Все засмеялись, переглядываясь.
— Гляди. — Афанасий задрал тельник. На груди у него был выколот девичий профиль. — Ну как, похожа? А, художник?
— Это пацан по памяти колол, через год уже… — Афанасий любовно скосил глаза на наколку. — А Помидор, слышь… — скис он вдруг от смеха. — Ему самылинский пулемет, покоцанный, выдал! — указал он на Чугуна. — Новый-то вместо него, видать, списал и духам уже толкнул!
— Он что, с духами оружием торгует? — удивился Воробей.
— А что, он один? Ты чо, вчера родился? — пожал плечами Хохол. — Из наших же стволов по нам бьют. Редко когда чужое встретишь.

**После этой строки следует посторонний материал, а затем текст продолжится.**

-- ==== Sys2Proof/Machine/Dispatch.lean ====
section
/-! DEFINITION. The dispatch of every instruction to its meaning. -/

namespace Sys2Proof.Machine
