-- ==== Sys2Proof/Certificates/Slice0/Obligations.lean ====
section
/-! DEFINITION. The statements for the provers, from the numbered rules of the spec. -/

namespace Sys2Proof.Claims
open Sys2Proof.Machine

/-! ## Vocabulary -/

/-- The slot `cur` runs task `t`; no port that the fields name is dead; the queues that the source fields pop hold
their words, which with the registers give `vs` and leave `c`; and the queue that the destination pushes has room (06 R125). -/
def Ready (s : State) (srcs : List Reg) (dst : Reg) (t : Task) (vs : List Word) (c : Core) : Prop :=
  s.task s.cur = some t ∧ s.deadPort s.cur.core (srcs ++ [dst]) = none ∧ readFields t (s.core s.cur.core) srcs = some (vs, c) ∧
    s.roomFor s.cur.core dst = true

/-- The state in which the instruction takes its effect: its sources are popped, and the next fetch is of the next word. -/
def popped (s : State) (c : Core) (t : Task) : State := s.retire s.cur c t

/-- A result of a rule: source fields in reading order, destination field, and the value of the source values. -/
abbrev ValueRule := List Reg × Reg × (List Word → Word)

def rule1 (d a : Reg) (f : Word → Word) : ValueRule := ([a], d, one f)
def rule2 (d a b : Reg) (f : Word → Word → Word) : ValueRule := ([a, b], d, two f)
def rule3 (d a b : Reg) (f : Word → Word → Word → Word) : ValueRule := ([a, b, d], d, three f)

/-- A 32-bit result, sign-extended (06 R140). -/
def wide (x : Nat) : Word := (BitVec.ofNat 32 x).signExtend 64
def wideInt (x : Int) : Word := (BitVec.ofInt 32 x).signExtend 64
/-- The low 32 bits of an operand, as a natural and as a signed number. -/
def low (x : Word) : Nat := x.toNat % 2 ^ 32
def lowInt (x : Word) : Int := (BitVec.ofNat 32 x.toNat).toInt

/-- The rules R137 to R139, in the arithmetic of the spec's own table. -/
def aluRule : Instr → Option ValueRule
  | .add d a b _ => some (rule2 d a b fun A B => word (A.toNat + B.toNat))
  | .sub d a b _ => some (rule2 d a b fun A B => BitVec.ofInt 64 (A.toInt - B.toInt))
  | .and d a b _ => some (rule2 d a b fun A B => word (A.toNat &&& B.toNat))
  | .or d a b _ => some (rule2 d a b fun A B => word (A.toNat ||| B.toNat))
  | .xor d a b _ => some (rule2 d a b fun A B => word (A.toNat ^^^ B.toNat))
  | .andn d a b _ => some (rule2 d a b fun A B => word (A.toNat &&& (2 ^ 64 - 1 - B.toNat)))
  | .sll d a b _ => some (rule2 d a b fun A B => word (A.toNat * 2 ^ (B.toNat % 64)))
  | .srl d a b _ => some (rule2 d a b fun A B => word (A.toNat / 2 ^ (B.toNat % 64)))
  | .sra d a b _ => some (rule2 d a b fun A B => BitVec.ofInt 64 (A.toInt / 2 ^ (B.toNat % 64)))
  | .rotl d a b _ => some (rule2 d a b fun A B => word (A.toNat * 2 ^ (B.toNat % 64) + A.toNat / 2 ^ (64 - B.toNat % 64)))
  | .slt d a b _ => some (rule2 d a b fun A B => if A.toInt < B.toInt then 1 else 0)
  | .sltn d a b _ => some (rule2 d a b fun A B => if A.toNat < B.toNat then 1 else 0)
  | .min d a b _ => some (rule2 d a b fun A B => BitVec.ofInt 64 (min A.toInt B.toInt))
  | .max d a b _ => some (rule2 d a b fun A B => BitVec.ofInt 64 (max A.toInt B.toInt))
  | .minn d a b _ => some (rule2 d a b fun A B => word (min A.toNat B.toNat))
  | .maxn d a b _ => some (rule2 d a b fun A B => word (max A.toNat B.toNat))
  | .mul d a b _ => some (rule2 d a b fun A B => word (A.toNat * B.toNat))
  | .mulh d a b _ => some (rule2 d a b fun A B => BitVec.ofInt 64 (A.toInt * B.toInt / 2 ^ 64))
  | .mulhn d a b _ => some (rule2 d a b fun A B => word (A.toNat * B.toNat / 2 ^ 64))
  | .div d a b _ => some (rule2 d a b fun A B => if B.toNat = 0 then BitVec.ofInt 64 (-1) else BitVec.ofInt 64 (A.toInt.tdiv B.toInt))
  | .divn d a b _ => some (rule2 d a b fun A B => if B.toNat = 0 then word (2 ^ 64 - 1) else word (A.toNat / B.toNat))
  | .rem d a b _ => some (rule2 d a b fun A B => if B.toNat = 0 then A else BitVec.ofInt 64 (A.toInt.tmod B.toInt))
  | .remn d a b _ => some (rule2 d a b fun A B => if B.toNat = 0 then A else word (A.toNat % B.toNat))
  | .clz d a _ => some (rule1 d a fun A => word ((List.range 64).takeWhile fun k => !A.getLsbD (63 - k)).length)
  | .ctz d a _ => some (rule1 d a fun A => word ((List.range 64).takeWhile fun k => !A.getLsbD k).length)
  | .popc d a _ => some (rule1 d a fun A => word ((List.range 64).filter fun k => A.getLsbD k).length)
  | .bext d a b _ => some (rule2 d a b fun A B => word (A.toNat / 2 ^ (B.toNat % 64) % 2 ^ (B.toNat / 256 % 64 + 1)))
  | .bins d a b _ => some (rule3 d a b fun A B D =>
      let mask := word ((2 ^ (B.toNat / 256 % 64 + 1) - 1) * 2 ^ (B.toNat % 64))
      (D &&& ~~~mask) ||| (word (A.toNat * 2 ^ (B.toNat % 64)) &&& mask))
  | .sext d a b _ => some (rule2 d a b fun A B => sext A (B.toNat % 64 + 1))
  | .zext d a b _ => some (rule2 d a b fun A B => word (A.toNat % 2 ^ (B.toNat % 64 + 1)))
  | .csel d a b _ => some (rule3 d a b fun A B D => if B.toNat ≠ 0 then A else D)
  | _ => none

/-- The `.w` forms (06 R140, R138). -/
def aluWRule : Instr → Option ValueRule
  | .addW d a b _ => some (rule2 d a b fun A B => wide (low A + low B))
  | .subW d a b _ => some (rule2 d a b fun A B => wideInt (lowInt A - lowInt B))
  | .sllW d a b _ => some (rule2 d a b fun A B => wide (low A * 2 ^ (B.toNat % 32)))
  | .srlW d a b _ => some (rule2 d a b fun A B => wide (low A / 2 ^ (B.toNat % 32)))
  | .sraW d a b _ => some (rule2 d a b fun A B => wideInt (lowInt A / 2 ^ (B.toNat % 32)))
  | .mulW d a b _ => some (rule2 d a b fun A B => wide (low A * low B))
  | .divW d a b _ => some (rule2 d a b fun A B => if low B = 0 then wideInt (-1) else wideInt ((lowInt A).tdiv (lowInt B)))
  | .divnW d a b _ => some (rule2 d a b fun A B => if low B = 0 then wide (2 ^ 32 - 1) else wide (low A / low B))
  | .remW d a b _ => some (rule2 d a b fun A B => if low B = 0 then wide (low A) else wideInt ((lowInt A).tmod (lowInt B)))
  | .remnW d a b _ => some (rule2 d a b fun A B => if low B = 0 then wide (low A) else wide (low A % low B))
  | _ => none

/-- The immediate forms and the shift group (06 R141, R142), but for `addpc`. -/
def immRule : Instr → Option ValueRule
  | .addi d a i => some (rule1 d a fun A => BitVec.ofInt 64 (A.toInt + i.toInt))
  | .addiW d a i => some (rule1 d a fun A => wideInt (low A + i.toInt))
  | .andi d a i => some (rule1 d a fun A => word (A.toNat &&& i.toNat))
  | .ori d a i => some (rule1 d a fun A => word (A.toNat ||| i.toNat))
  | .xori d a i => some (rule1 d a fun A => word (A.toNat ^^^ i.toNat))
  | .slti d a i => some (rule1 d a fun A => if A.toInt < i.toInt then 1 else 0)
  | .sltni d a i => some (rule1 d a fun A => if A.toNat < (BitVec.ofInt 64 i.toInt).toNat then 1 else 0)
  | .lhi d i => some ([], d, fun _ => BitVec.ofInt 64 (i.toInt * 2 ^ 16))
  | .slli d a n => some (rule1 d a fun A => word (A.toNat * 2 ^ n.toNat))
  | .srli d a n => some (rule1 d a fun A => word (A.toNat / 2 ^ n.toNat))
  | .srai d a n => some (rule1 d a fun A => BitVec.ofInt 64 (A.toInt / 2 ^ n.toNat))
  | .slliW d a n => some (rule1 d a fun A => wide (low A * 2 ^ n.toNat))
  | .srliW d a n => some (rule1 d a fun A => wide (low A / 2 ^ n.toNat))
  | .sraiW d a n => some (rule1 d a fun A => wideInt (lowInt A / 2 ^ n.toNat))
  | _ => none

/-- Where each instruction of these rules writes, if it computes a value from its sources alone. -/
def valueRule (i : Instr) : Option ValueRule := (aluRule i).orElse fun _ => (aluWRule i).orElse fun _ => immRule i

end Sys2Proof.Claims

section
open Sys2Proof Sys2Proof.Machine Sys2Proof.Claims

/-- 06 R137 to R139: every 64-bit form of major 0x01 completes with the value of its rule in its destination, whatever the
operand-reuse hint. That `divn` of the operands −2⁶³ and −1 gives the natural quotient 0, where the table of R138 prints 2⁶³, is the
model's reading (log 115). -/
def Obligations.AluValues : Prop :=
  ∀ (i : Instr) (srcs : List Reg) (d : Reg) (f : List Word → Word) (s : State) (t : Task) (vs : List Word) (c : Core),
    aluRule i = some (srcs, d, f) → Ready s srcs d t vs c → exec i s = .next ((popped s c t).writeReg s.cur d (f vs))

/-- 06 R140, with the limits of R138 at 32 bits: every `.w` form completes with the sign-extended 32-bit value of its rule. That
`divn.w` at the limit of the signed forms gives the natural quotient 0 is the model's reading (log 115). -/
def Obligations.AluWordValues : Prop :=
  ∀ (i : Instr) (srcs : List Reg) (d : Reg) (f : List Word → Word) (s : State) (t : Task) (vs : List Word) (c : Core),
    aluWRule i = some (srcs, d, f) → Ready s srcs d t vs c → exec i s = .next ((popped s c t).writeReg s.cur d (f vs))

/-- 06 R141, R142: the immediate forms and the shift group complete with the values of their rules; `addpc` adds to the
address of the instruction; `lhi` and `addpc` with a field a other than 0 are refused at decode with cause 0x02, and a `.w` shift amount
of 32 to 63 with cause 0x03. -/
def Obligations.ImmediateValues : Prop :=
  (∀ (i : Instr) (srcs : List Reg) (d : Reg) (f : List Word → Word) (s : State) (t : Task) (vs : List Word) (c : Core),
    immRule i = some (srcs, d, f) → Ready s srcs d t vs c → exec i s = .next ((popped s c t).writeReg s.cur d (f vs))) ∧
  (∀ (d : Reg) (k : BitVec 16) (s : State) (t : Task) (vs : List Word) (c : Core), Ready s [] d t vs c →
    exec (.addpc d k) s = .next ((popped s c t).writeReg s.cur d (BitVec.ofInt 64 (t.pc.toInt + k.toInt * 2 ^ 16)))) ∧
  (∀ (d a : Reg) (k : BitVec 16), a ≠ 0 → decode (encRI 0x0B d a k) = .error .reserved ∧ decode (encRI 0x0C d a k) = .error .reserved) ∧
  (∀ (d a : Reg) (sel : BitVec 4) (n : BitVec 6), sel = 8 ∨ sel = 9 ∨ sel = 10 → 32 ≤ n.toNat →
    decode (encSH d a sel n) = .error .range)

/-- The core `k` places after one in its cluster, wrapping (06 R126, 01 R14). -/
def Sys2Proof.Claims.ringCore (c : CoreRef) (k : Nat) : CoreRef := ⟨c.die, clusterCore (clusterOf c.idx) ((cidxOf c.idx + k) % 8)⟩

/-- One tile on, in a direction (06 R127). -/
def Sys2Proof.Claims.besides (x y : Coord) : Dir → Prop
  | .north => y.hx = x.hx ∧ y.hy + 1 = x.hy
  | .east => y.hx = x.hx + 1 ∧ y.hy = x.hy
  | .south => y.hx = x.hx ∧ y.hy = x.hy + 1
  | .west => y.hx + 1 = x.hx ∧ y.hy = x.hy

/-- The port of the neighbour that pairs with a port (06 R127). -/
def Sys2Proof.Claims.pairOf : Dir → Dir
  | .north => .south
  | .east => .west
  | .south => .north
  | .west => .east

/-- Queue `q` of core `n` is the one into which core `c` pushes: of `fw`, the furrow of the next core of its cluster that is not
retired (06 R126); of a port, the paired inbound queue of the live core one tile on in the holding grid (06 R127). -/
def Sys2Proof.Claims.pushes (s : State) (c : CoreRef) : Chan → CoreRef → Chan → Prop
  | .furrow, n, q => q = .furrow ∧ ∃ k, 1 ≤ k ∧ k ≤ 8 ∧ n = ringCore c k ∧ s.retired n = false ∧
      ∀ j, 1 ≤ j → j < k → s.retired (ringCore c j) = true
  | .port d, n, q => q = .port (pairOf d) ∧ ∃ h k x, s.holdAt c.die = some (h, k) ∧ besides (coordOn k c.idx) x d ∧
      s.inGrid h x.hx x.hy = true ∧ n = s.coreAt h x.hx x.hy ∧ s.retired n = false

/-- 06 R123, R126, R127: what a write of a register does. g0 discards it; a storage register holds the value from then on and every
other register of the task keeps its own; `fw` appends the word to the queue of the core's successor in its furrow ring, and a port
to the paired queue of the core one tile on in the holding grid. -/
def Obligations.RegisterWrite : Prop :=
  ∀ (s : State) (r : SlotRef) (t : Task) (d e : Reg) (v : Word), s.task r = some t →
    (d = 0 → ∀ c, (s.writeReg r d v).core c = s.core c) ∧
    (chanOf d = none → ∃ t', (s.writeReg r d v).task r = some t' ∧ t'.reg e = if d = e ∧ d ≠ 0 then v else t.reg e) ∧
    (∀ q n q', chanOf d = some q → pushes s r.core q n q' →
      ((s.writeReg r d v).core n).inbound q' = (s.core n).inbound q' ++ [v])
namespace Sys2Proof.Claims
open Sys2Proof.Machine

— Помнишь, на Усаму когда нарвались, — сказал Курбаши, — «эм-шестнадцатые» потом нашли, американские.
— А я все понять не мог, из чего стреляют-то, — музыка не та, — кивнул Афанасий.
— Усама — это кто? — спросил Чугун.
— Лучше бы тебе не знать, — усмехнулся Хохол. — Командир «черных аистов». Арабы-наемники… Вот не дай бог опять встретиться. Как вспомню, так вздрогну…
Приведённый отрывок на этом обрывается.